Skillet -- Rise
8/10
I had all but given up on Skillet. It had been ten years since I had found any enjoyment from one of their new albums. Then again, that's the story of Skillet and me. I forget about them. They surprise me. This is the third time it's happened, and Rise certainly is a surprise. After two efforts that felt like corporate capitulations, Skillet have come back to their essential state. Not cheesy butt rock. Cheesy Christian rock. Yes, I'll be the first to admit, there's some cheesiness to Rise. However, it's that cheesiness that leverages into authentic feeling, and makes Rise a winner.
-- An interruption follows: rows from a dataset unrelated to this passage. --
/-- A number of `n` bytes in two's complement. -/
def intBytes (n : Nat) (x : Int) : List Byte := leBytes n (x % (2 ^ (8 * n) : Nat)).toNat

/-- The entry of target `t` in the record (Table 8-5). The LAUNCH of a target that was never presented is a free value
(assumption log 6). -/
def Blk.recordEntry (b : Blk) (pl : Plan) (t : PlanTarget) (qual dofs : Nat) : List Byte × Blk :=
  let (launch, b) := match t.launched with
    | some c => (b.launchOf pl c, b)
    | none => let (n, b) := b.fresh; (((Config.freeNat n % 2 ^ 32 : Nat) : Int), b)
  let ret : Int := match t.returned with
    | some c => if 8 ≤ qual ∧ qual ≠ 0xB then 0x7FFFFFFF else b.qnsOf c - pl.align
    | none => 0x7FFFFFFF
  let err : Int := if t.noLat then 0 else launch + t.lat
  (intBytes 4 launch ++ intBytes 4 ret ++ intBytes 2 err ++ leBytes 1 qual ++ leBytes 1 (t.len - 1) ++ leBytes 4 dofs, b)

/-- The data of target `t` in the record, padded: as received; zero on a timeout (R186). What the record holds for a
target missing for another reason is a free value (assumption log 6). -/
def Blk.recordData (b : Blk) (t : PlanTarget) (qual : Nat) : List (Byte × Bool) × Blk :=
  let pad := List.replicate (padded t.len - t.len) ((0 : Byte), false)
  if qual = 8 then (List.replicate t.len (0, false) ++ pad, b)
  else if qual = 9 ∨ qual = 0xA then
    ((List.range t.len).map (fun i => (Config.freeByte (b.freeNo + i), false)) ++ pad, { b with freeNo := b.freeNo + t.len })
  else (((List.range t.len).map fun i => (gotByte t.got i).getD (0, false)) ++ pad, b)

/-- The SNAP record (R187, Tables 8-4 and 8-5) with its poison. SEQ counts from 0 (DEDUCED: assumption log 12). -/
def Blk.snapRecord (b : Blk) (q : QRef) (e : Exec) (pl : Plan) : List (Byte × Bool) × Blk :=
  let t := b.tally e pl
  let n := pl.targets.length
  let sample := (4 * pl.releaseFt + pl.align) % 2 ^ 64
  let openW := (e.win.map (·.openAt.word)).getD 0
  let head := leBytes 2 e.desc.cookie ++ leBytes 1 n ++ leBytes 1 (if t.good = n then 0 else 0x42)
    ++ leBytes 4 (b.queue q).run.snapSeq ++ leBytes 8 sample ++ leBytes 4 t.spread ++ leBytes 4 pl.align
    ++ leBytes 8 openW ++ leBytes 8 t.mask ++ leBytes 1 t.good ++ leBytes 1 t.degraded ++ leBytes 1 t.missing ++ leBytes 21 0
  let (entries, _, b) := (pl.targets.zip t.quals).foldl
    (fun (acc : List Byte × Nat × Blk) (x, ql) =>
      let (bs, b) := acc.2.2.recordEntry pl x ql acc.2.1
      (acc.1 ++ bs, acc.2.1 + padded x.len, b)) (([] : List Byte), recordHead n, b)
  let (data, b) := (pl.targets.zip t.quals).foldl
    (fun (acc : List (Byte × Bool) × Blk) (x, ql) =>
      let (bs, b) := acc.2.recordData x ql
      (acc.1 ++ bs, b)) (([] : List (Byte × Bool)), b)
  let gap := leBytes (recordHead n - 64 - 16 * n) 0
  ((head ++ entries ++ gap).map (fun x => (x, false)) ++ data, b)

/-- Write the record as one destination run, cut under R119 (R187). -/
def Blk.putRun (b : Blk) (m k pos : Nat) (q : QRef) (base : Nat) : Nat → Nat → List (Byte × Bool) → Blk
  | 0, _, _ => b
  | fuel + 1, o, bs =>
    if bs.isEmpty then b
    else match (b.binding m k).bind fun x => x.exec.find? fun e => e.pos = pos with
      | some e =>
        let n := max 1 (b.cutLen (base + o) bs.length b.img.ident.mps)
        Blk.putRun (b.putWrite m k q e 0 (base + o) o (bs.take n)) m k pos q base fuel (o + n) (bs.drop n)
      | none => b

/-- The INFO of ALIGN_DEGRADED (Table 12-5). -/
def Tally.info (t : Tally) : List Byte :=
  infoOf [(0, 4, t.good + 256 * t.degraded + 65536 * t.missing), (4, 8, t.mask), (12, 4, t.spread)]

/-- The status with which a group stops its queue: the first REQUIRED target that is missing or poisoned, or under
POISON_STOP the first poisoned one (R186, R189). -/
def groupStatus (stop : Bool) (ts : List (PlanTarget × Nat)) : Option (PlanTarget × Nat) :=
  ts.find? fun (t, ql) => (t.required && decide (8 ≤ ql)) || (stop && ql == 0xB)

/-- INFO of the record of a queue that a target stopped (Table 13-2). -/
def Blk.targetInfo (b : Blk) (t : PlanTarget) : List Byte :=
  if t.status = 0x31 then infoOf [(0, 1, t.port), (4, 4, 0)]
  else if t.status = 0x23 ∨ t.status = 0x25 then
    match b.rangeOf t.addr with | some (_, r) => b.slotInfo r.slot 0 0 | none => infoOf []
  else if t.status = 0x30 then infoOf [(0, 4, 1 + 256 * t.port)]
  else infoOf [(0, 4, t.port), (4, 8, t.addr), (12, 2, t.len)]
Rise sees frontman, John Cooper, envisioning a conversion story. It starts with some surprisingly bleak heavy songs, sometimes incorporating that symphonic rock the band have perfected, and sometimes featuring a straight ahead, no-nonsense metal style, interspersed with a couple of more optimistic, laid-back songs to punctuate the dark clouds with some hope. There's a bunch of stuff about facing down death, and the insanity of the modern world. Then, after these first seven tracks, the final five chart a conversion (with a reading of Isaiah in the transition from track seven to eight), beginning with "Salvation." It's a pretty stunning album transformation, with the convincing religious fervor of "Fire and Fury" and "My Religion" leading to the challenge to faith of "Hard to Find," which leads directly to the reaffirmation of faith in the closer, "What I Believe."
Rise is a bold album. While previous album, Awake, was extremely lousy, it did launch Skillet to a higher level of fame and secular success. To come out with an album that leans so heavily into their Christian faith is a huge risk, but for better or worse, Cooper and crew have always followed their hearts. In Rise's case, I'd say for the better. While Cooper always sounds overly earnest, here he's earnest about something very close to his heart, lending the album an authenticity that Awake and parts of Comatose lacked (and even in Rise's angry parts...the first time I heard "Sick of It's" last take a stand/raise your hands" refrain, I thought he was going to scream "Raise your f'ing hands!"). The music is more diverse and well-performed than any Skillet album in the 21st century. Yes, the wackier bits of "Circus for a Psycho" are over-the-top, and Cooper probably reaches a little to far with his romance metaphors in "My Religion." The album as a whole works.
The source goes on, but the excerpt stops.